- Born: January 7, 1957 (age 69) Saint Paul, Minnesota, U.S.
- Height: 6 ft 1 in (185 cm)
- Weight: 210 lb (95 kg; 15 st 0 lb)
- Position: Goaltender
- Caught: Left
- Played for: Minnesota North Stars Colorado Rockies
- National team: United States
- NHL draft: Undrafted
- Playing career: 1979–1983
- Medal record
Men's ice hockey
Representing the United States
Olympic Games
| Gold medal – first place | 1980 Lake Placid | Team |

= Steve Janaszak =

American ice hockey player

Steven James Janaszak (born January 7, 1957) is an American former ice hockey goaltender who played three games in the National Hockey League (NHL) with the Minnesota North Stars and Colorado Rockies between 1980 and 1982.

==Amateur career==
Janaszak first became known in the hockey world as the star goaltender for Hill-Murray School on the East Side of Saint Paul. Janaszak attended the University of Minnesota where he was a goaltender for the Minnesota Golden Gophers. He was voted most valuable player in the 1979 national championship tournament as the Gophers won the NCAA title. Janaszak is best known for being the back-up goalie to Jim Craig on the Miracle on Ice 1980 U.S. Olympic hockey team that won the gold medal. Janaszak was the only member of the team to not appear in any of the games at the Olympics.

==Professional career==
Janaszak signed a free agent contract with the North Stars after the Olympics and appeared in one regular season game that season, a solid 2–2 draw against the Buffalo Sabres. Unfortunately for Janaszak, the North Stars already had two quality goaltenders in Gilles Meloche and Gary Edwards, so there was no room for him. After spending the next season in the minor leagues, Janaszak returned to the NHL with the Colorado Rockies, who had signed him as a free agent soon after the end of the 1979-80 season.
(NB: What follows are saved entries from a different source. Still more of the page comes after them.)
-- ==== Sys2Proof/Machine/Field.lean ====
section
/-! DEFINITION. The frond's own side: conversions, digital inputs, regulators, diagnostics, outputs and safe states
(02, 03, 04, 05). -/

namespace Sys2Proof.Machine
open Sys2Proof

/-- Frond f itself. -/
def fieldOf (s : State) (f : Nat) : Frond := tget {} s.field f

/-- Changes frond f itself. -/
def modField (f : Nat) (g : Frond → Frond) (s : State) : State := { s with field := tmod {} s.field f g }

/-- A channel of a frond, by position. -/
def fchan (x : Frond) (p : Nat) : FChan := tget {} x.chans p

/-- Changes a channel of a frond. -/
def modChan (p : Nat) (g : FChan → FChan) (x : Frond) : Frond := { x with chans := tmod {} x.chans p g }

/-- A window register's word in force in the frond. -/
def fwin (x : Frond) (p ofs : Nat) : Word := tget (resetWord ofs 0) x.cfg (winAddr p ofs)

/-- A module or frond register's word in force in the frond. -/
def freg (x : Frond) (ofs : Nat) : Word := tget (resetWord ofs 0) x.cfg ofs

/-- TICK_STEPS in force in the frond. -/
def fsteps (x : Frond) : Nat := max 1 (fld (freg x 0x1010) 0 7)

/-- Conversions of a tick (R126). -/
def tickConvs (x : Frond) : Nat := 512 * fsteps x

/-- Frond counts of a tick. -/
def tickCounts (x : Frond) : Nat := 32768 * fsteps x

/-- Sets or clears bit b of a mask. -/
def setBit (m b : Nat) (v : Bool) : Nat := if v then m ||| 2 ^ b else (m ||| 2 ^ b) ^^^ 2 ^ b

/-- The measuring path of a mode: 0 V10, 1 V40, 2 I25, 3 IAO (Table 4-2). -/
def path (mode : Nat) : Nat := if mode = 6 ∨ mode = 7 then 0 else if mode = 5 then 2 else if mode = 3 ∨ mode = 4 then 3 else 1

/-- An output mode: DO, AO-source, AO-sink. -/
def isOutput (mode : Nat) : Bool := mode == 2 || mode == 3 || mode == 4

/-- A current-output mode. -/
def isAO (mode : Nat) : Bool := mode == 3 || mode == 4

/-- A mode with the input integrator (R63). -/
def isDI (mode : Nat) : Bool := mode == 1 || mode == 8

/-- The ROM response in force in the frond: none with RESP_EN 0. -/
def respOf (w : Word) : Option Nat := if bit w 4 then some (fld w 8 6) else none

/-- The trimmed code of a converter code, and whether it is over range (R144, R146, R157). -/
def trimCode (c : Int) (g o : Int) : Int × Bool :=
  let y := rne (c * (2 ^ 22 + g) - o * 2 ^ 18) (2 ^ 22)
  if c = 32767 then (32767, true) else if c = -32768 then (-32768, true)
  else if y > 32767 then (32767, true) else if y < -32768 then (-32768, true) else (y, false)
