/-- The frond's counter at an edge: locked to link A where A has delivered a checked frame in the tick, else to B, else in holdover; the
links count as down from the first edge with no checked frame since the last (R354, R572). -/
def linkEdge (x : Frond) : Frond :=
  { x with bothDown := !x.aSeen && !x.bSeen, clk := if x.aSeen then 0 else if x.bSeen then 1 else 2,
           heldFor := if !x.aSeen && !x.bSeen then x.heldFor + 1 else if x.rejoin then x.heldFor else 0 }

/-- The frond's work at its tick edge before the uplink: links, grid, integrity, epoch, outputs, clears, phase, reference; with it the
channels cleared by a phase reset. -/
def frondEdge (i : FrondEdgeIn) (x : Frond) : Frond × Nat :=
  let ownPhase := (x.dpc + (if x.restart then (fchan x 0).k else tickConvs x)) % 4096
  let us := 250 * fsteps x
  let (n, x) := moveGrid i.since (linkEdge x)
  let x := { x with restart := false, refFor := x.refFor + n, outRej := 0,
                    chans := tmap x.chans (fun p ch => newTick n us (diagCtx x p ch) ch) }
  let x := i.crit.foldl (fun x c => critFail c x) x
  let x := reloadTrim i.trimErr x
  -- R320, R324, R329: the epoch edge; R566: the restart of the logic side
  let x := if x.wipe then discardConfig x else x
  let x := match x.res with
    | some (items, ep) => applyItems items ep x
    | none => if x.noCfg && x.resEpoch ≠ 0 && holdsAll x && x.dist then applyItems (heldItems x) x.resEpoch x else x
  -- R344, R350: outputs and clears
  let x := match x.d0, x.d1 with
    | some d0, some d1 =>
      let x := (bits 16 (getLE d0 20 2)).foldl (fun x p => clearChan p x) x
      let x := if (getLE d0 13 1).testBit 1 then clearFrond x else x
      applyOuts d0 d1 x
    | d0, d1 => { x with outRej := maskHeld d0 d1 }
  let ph := edgePhase ownPhase x
  let sync := match x.d0, x.d1 with | some d0, some _ => (getLE d0 13 1).testBit 0 | _, _ => false
  let cleared := if sync then phaseCleared ownPhase 0 x else 0
  let x := if ph = ownPhase then { x with dpc := ph } else setPhase ownPhase ph x
  (refEdge i x, cleared)

end Sys2Proof.Machine
end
He also played three games for Team USA as Glenn Resch's backup at the 1982 Ice Hockey World Championship tournament in Helsinki, before retiring from the game after the 1982–83 season.

==In popular culture==
In the 1981 TV movie about the gold medal-winning U.S. hockey team called Miracle on Ice, Janaszak does not appear as a character, but rather in archival footage of the gold medal ceremony.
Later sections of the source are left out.